A Waiheke Island Myth Part 1 On Waiheke Island, New Zealand, a myth has grown up among a handful of people in the Rocky Bay Village th...

Tuesday, 29 July 2008

KEEP THE SWALES

Bravo! to Kate Hastings for making a fervent plea for the swales [shallow drainage ditches beside roads lined with grass or rocks or coarse gravel]. Her point is deeply underscored by the effect of climate-change. All the expensive, unnecessary kerbing and channelling that Auckland City Council 'recommends to' us (foists on) will be chucking ever greater volumes of road-grimed water into the ocean. Auckland is engineering our roads for a planet that no longer exists.

Auckland's fetish-worship of concrete kerbing and channelling is one element that is citifying the charm out of the island, as well as wasting a fortune and destroying a system of drainage that works with nature instead of against it. It should be stopped.

Even worse, as the figures published last week show, their bad management over the years has deprived the islands of up to $8.5 million in government roading subsidies.

Backward-looking, unsympathetic, inappropriate engineering, inept financial management all comes under one heading: Auckland City Council.

The only way of getting Auckland decisions off the island is to get Auckland off.

Under Thames-Coromandel community boards are virtually mini-councils. They have far more control, so decisions are made where they should be--locally. Not by some disengaged, careless City-Brained Empire. Over there isn't one.

CHANGE IN ACC NEWSPEAK

Waihekeans will no doubt dance in the streets upon learning that Auckland City Council is 'moving away' from using the word 'strategy' all the time. It has decided instead to use 'framework' or 'plan' in many places. Exactly what will determine which word is used is not clear. But don't worry. I expect they will work out a strategy, or a framework, or a plan to decide on that.

The silver lining in the drifting fog of officer-speak is that 'strategy', when used by ACC, was usually used wrongly anyway. 'Plan' is what they meant, or 'project,' or 'programme,' or 'method', or even something really simple like 'way.' 'Strategy' is a military term. It is what you do to manipulate the enemy into doing what you want, or being where you want, so that you gain the upper hand.

Of course the verbiage spewing out under whatever word they choose will still have the same sub-text, the age-old bureaucrats' motto: 'We're all going to live a thousand years, so tomorrow will do.' Therefore take forever, but dress it up with impressive-sounding guff and we will look very important and progressive (we think).

The Romans had a wise saying: 'When men cannot change things they change words.'

Doing something is unnecessary. Just change the language.

Another example of ACC's warping of English that has just come to light, and which you must get your head round, especially if you ask for one of its grants via the Community Board, is how to interpret its response. If your application is declined, the officers will record it in the minutes as 'received,' because they are afraid that you might be hurt if they say 'declined.' Only if it is accepted will they say use Plain English and say so.

But you have to remember that in officer-speak 'received' also means got it and did nothing but shove it on the shelf.

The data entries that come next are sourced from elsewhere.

/-- What a flit is on a link. -/
def Flit.frameKind (f : Flit) : FrameKind :=
  if f.err.isSome then .error
  else match f.op with
    | .rdNc => .read
    | .wrNc => .write
    | .atomH => .atomHome
    | .atomM => .atomMem
    | .dataS => if f.acc == .coherent then .other 0x30 else .data
    | .ack => if f.acc == .coherent then .other 0x38 else .ack
    | op => .other op.code
/-- The operand bytes of a flit that has none of its own: an interrupt's fields with its MODE, or a TLBI's (11 R266, 09 R239; log 16). -/
def Flit.operandA (f : Flit) : Word :=
  match f.msg, f.tlbi, f.err with
  | some m, _, _ => BitVec.ofNat 64 (m.intid.val + m.target.val * 2 ^ 16 + b2n m.secure * 2 ^ 32 + b2n m.refusal * 2 ^ 40 + f.hint % 4 * 2 ^ 41 +
      (match m.sender with | some t => t.val | none => 0) * 2 ^ 48 + b2n m.sender.isSome * 2 ^ 63)
  | none, some r, _ => BitVec.ofNat 64 ((match r.form with | .va => 0 | .asid => 1 | .vmid => 2 | .all => 3) +
      (match r.regime with | .none => 0 | .normalH => 1 | .guest => 2 | .normal => 3 | .secure => 4) * 4 + r.level.num * 32 + b2n r.pinned * 128 +
      r.enclave.toNat * 2 ^ 8 + r.asid.toNat * 2 ^ 20 + r.vmid.toNat * 2 ^ 36)
  | none, none, some c => c.setWidth 64
  | none, none, none => f.opA
/-- A flit is a request that waits for an answer. -/
def Op.asks : Op → Bool
  | .rdS | .rdU | .upg | .rdNc | .wrNc | .atomH | .atomM | .cmoP | .tlbiB | .wbD | .evictC => true
  | _ => false
/-- A flit is a snoop. -/
def Op.snoops : Op → Bool
  | .snpS | .snpU | .snpI | .snpNear => true
  | _ => false
/-- The frame of a flit; a snoop carries its requester's node and TID (09 R239). -/
def State.frameOf (s : State) (p : Nat) (f : Flit) (dst src : BitVec 12) (hops : Nat) (tid : BitVec 12) : FrameIn :=
  let off := if f.mask = 0 then 0 else (List.range 64).findIdx (fun i => f.mask.getLsbD i)
  { dstPkg := dst, srcPkg := src, hopsLeft := BitVec.ofNat 4 hops, kind := f.frameKind, addr := BitVec.ofNat 57 (f.line * 64 + off)
    world := f.world, tid := tid, func := f.func.code, dword := if f.err.isSome then f.refusal == some true else f.dword
    opA := if f.op.snoops then BitVec.ofNat 64 ((s.node f.req).toNat + f.tid % 4096 * 2 ^ 16) else f.operandA, opB := if f.err.isSome then f.opA else match f.tlbi with | some r => r.va | none => f.opB
    mask := f.mask, data := f.data, poison := f.poison, flags := BitVec.ofNat 10 f.flags, stamp := f.stamp, node := s.node (if f.op.asks then f.req else f.src), crcOk := true, tagOk := true
    seq := BitVec.ofNat 16 (s.link p).sent }
/-- Put a frame on a port: the sender keeps the last 1,024 (13 R310). -/
def State.putFrame (s : State) (p : Nat) (fr : FrameIn) : State :=
  s.updLink p (fun l => { l with
    out := (if l.out.length < 1024 then l.out else l.out.drop 1) ++ [{ fr with seq := BitVec.ofNat 16 l.sent }], sent := l.sent + 1, frames := l.frames + 1 })
/-- HOPS_LEFT of a flit injected at a port as it leaves: MAX_HOPS, less the one of R318 (13 R315, R318; log 16). -/
def State.maxHops (s : State) (p : Nat) : Nat := fieldOf (s.ctlGet (caddr 16 (0xC0 + p) 0)) 59 56 - 1
/-- Inject a flit at a port; a request waits there for its answer (13 R315), and a snoop for the data that the partner sends to a requester of this package (09 R250). -/
def State.inject (s : State) (p : Nat) (f : Flit) (dst : BitVec 12) : State :=
  let s := s.putFrame p (s.frameOf p f dst s.pkgId (s.maxHops p) (BitVec.ofNat 12 f.tid))
  let wants := f.op.asks || (f.op.snoops && (match f.req with | .core _ => true | _ => false))
  if wants then s.updLink p (fun l => { l with waits := l.waits ++ [{ flit := f, dstPkg := dst }] }) else s
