/-- Data of any class reaches a core; none where another row takes it or it must wait. -/
def State.coreData (s : State) (c : Nat) (f : Flit) : Option State :=
  if f.err.isSome || f.acc = .devLoad then none
  else match f.acc with
    | .coherent => some (s.l2Data c f)
    | .galRead => s.galArrive c f
    | _ =>
      let t := (f.thr.map Fin.val).getD (2 * c)
      let x := s.thr t
      if f.acc = .walk then
        (if x.walkIs f.tid then
           (if f.poison && (match x.walk with | some w => w.upd.isNone | none => false) then
              match s.walkNeeds t with
              | some (pa, _, st2, lvl) => some ((s.logError (.core (coreId c)) 0x0102 2 f.world (some pa) (some (thrOf t))).walkAbort t 2 st2 lvl pa)
              | none => some s
            else some (s.walkAnswer t f))
         else if x.isLeft f.tid then some (s.updThr t (fun x => x.leftDone f.tid))
         else some (s.logError (.core (coreId c)) codeStray 3 f.world (some (f.line * 64)) f.thr))
      else if x.opIs f.tid then some (s.opAnswer t f)
      else if x.fetchIs f.tid then some (s.fetchAnswer t f)
      else if x.isLeft f.tid then some (s.updThr t (fun x => x.leftDone f.tid))
      else if x.hasOut f.tid then some ((s.updThr t (fun x => x.outDone f.tid)).wakeCore c)
      else some (s.logError (.core (coreId c)) codeStray 3 f.world (some (f.line * 64)) f.thr)

/-- A mirror write of a core is acknowledged, or has failed: an error becomes pending for the threads whose stores it carried (07 R204), and what waited for it goes on. -/
def State.mirrorEnds (s : State) (c : Nat) (o : MirrorOut) (err : Option PendErr) : State :=
  let s := s.updCore c (fun k => { k with mirrorOut := k.mirrorOut.filter (fun q => q.tid != o.tid) })
  let one := fun (s : State) (i : Nat) => match err with
    | some e => if bit o.wr i then s.updThr (2 * c + i) (fun x => x.pendError e) else s
    | none => s
  ((one (one s 0) 1).filterGo (dieOfCore c) o.line).wakeCore c
/-- An answer that nothing of a core waits for (11 R284). -/
def State.coreStray (s : State) (c : Nat) (f : Flit) : State := s.logError (.core (coreId c)) codeStray 3 f.world (some (f.line * 64)) f.thr
/-- An acknowledgement reaches a core; none where another row takes it. -/
def State.coreAck (s : State) (c : Nat) (f : Flit) : Option State :=
  if f.err.isSome || f.acc = .devStore then none
  else if f.acc = .dma then
    match (s.core c).mirrorOut.find? (fun o => o.tid == f.tid) with
    | some o => some (s.mirrorEnds c o none)
    | none => some (s.coreStray c f)
  else if f.acc = .galWb then
    if !(s.core c).galWb.any (fun w => w.tid == f.tid) then some (s.coreStray c f)
    else
    let s := s.updCore c (fun k => { k with galWb := k.galWb.filter (fun w => w.tid != f.tid) })
    let s := (s.updThr (2 * c) (fun x => x.outDone f.tid)).updThr (2 * c + 1) (fun x => x.outDone f.tid)
    some (s.wakeCore c)
  else match f.thr with
    | some t => if (s.thr t.val).hasOut f.tid then some ((s.updThr t.val (fun x => x.outDone f.tid)).wakeCore c) else some (s.l2Ack c f)
    | none => some (s.l2Ack c f)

So sometimes it means shelved and sometimes it means declined. Now you know. Certainty is such a wonderful thing.

Let the dancing begin.

Thursday, 24 July 2008

GETTING A STRONGER VOICE WITH AUCKLAND

Some islanders worry that if we were with Thames-Coromandel District Council (TCDC) for our local governance instead of Auckland City Council (ACC) we would have no say in any Auckland matters that affected us. They are worrying unnecessarily. That is already well covered in law and in the reorganisation proposal.

First, under the mandatory Principles of Local Government laid down in section 14 of the Local Government Act 2002, we have section 14(1)(e): 'A local authority should collaborate and co-operate with other local authorities and bodies as it considers appropriate to promote or achieve its priorities and desired outcomes, and make efficient use of resources'. Local authorities must also 'promote the social, economic, environmental and cultural well-being of communities, now and for the future' (section 10). So doing something against our well-being is against the law, and councils should collaborate and co-operate to that end.

Second, we would have a much stronger voice with an Auckland authority if we were with Thames-Coromandel, because instead of a kneecapped community board and a lone, patronised Auckland councillor trying to get the attention of The Machine we would have a full council speaking for us, in council to council negotiations--TCDC talking to ACC or ARC, or whatever will be there from 2011 onwards. Or we would have a combination of TCDC and EW talking to them (EW is Environment Waikato, the regional council for Thames-Coromandel, which in spite of its name reaches to the top of the peninsula, covers the Hauraki Plains, and bounds the Auckland region at Franklin).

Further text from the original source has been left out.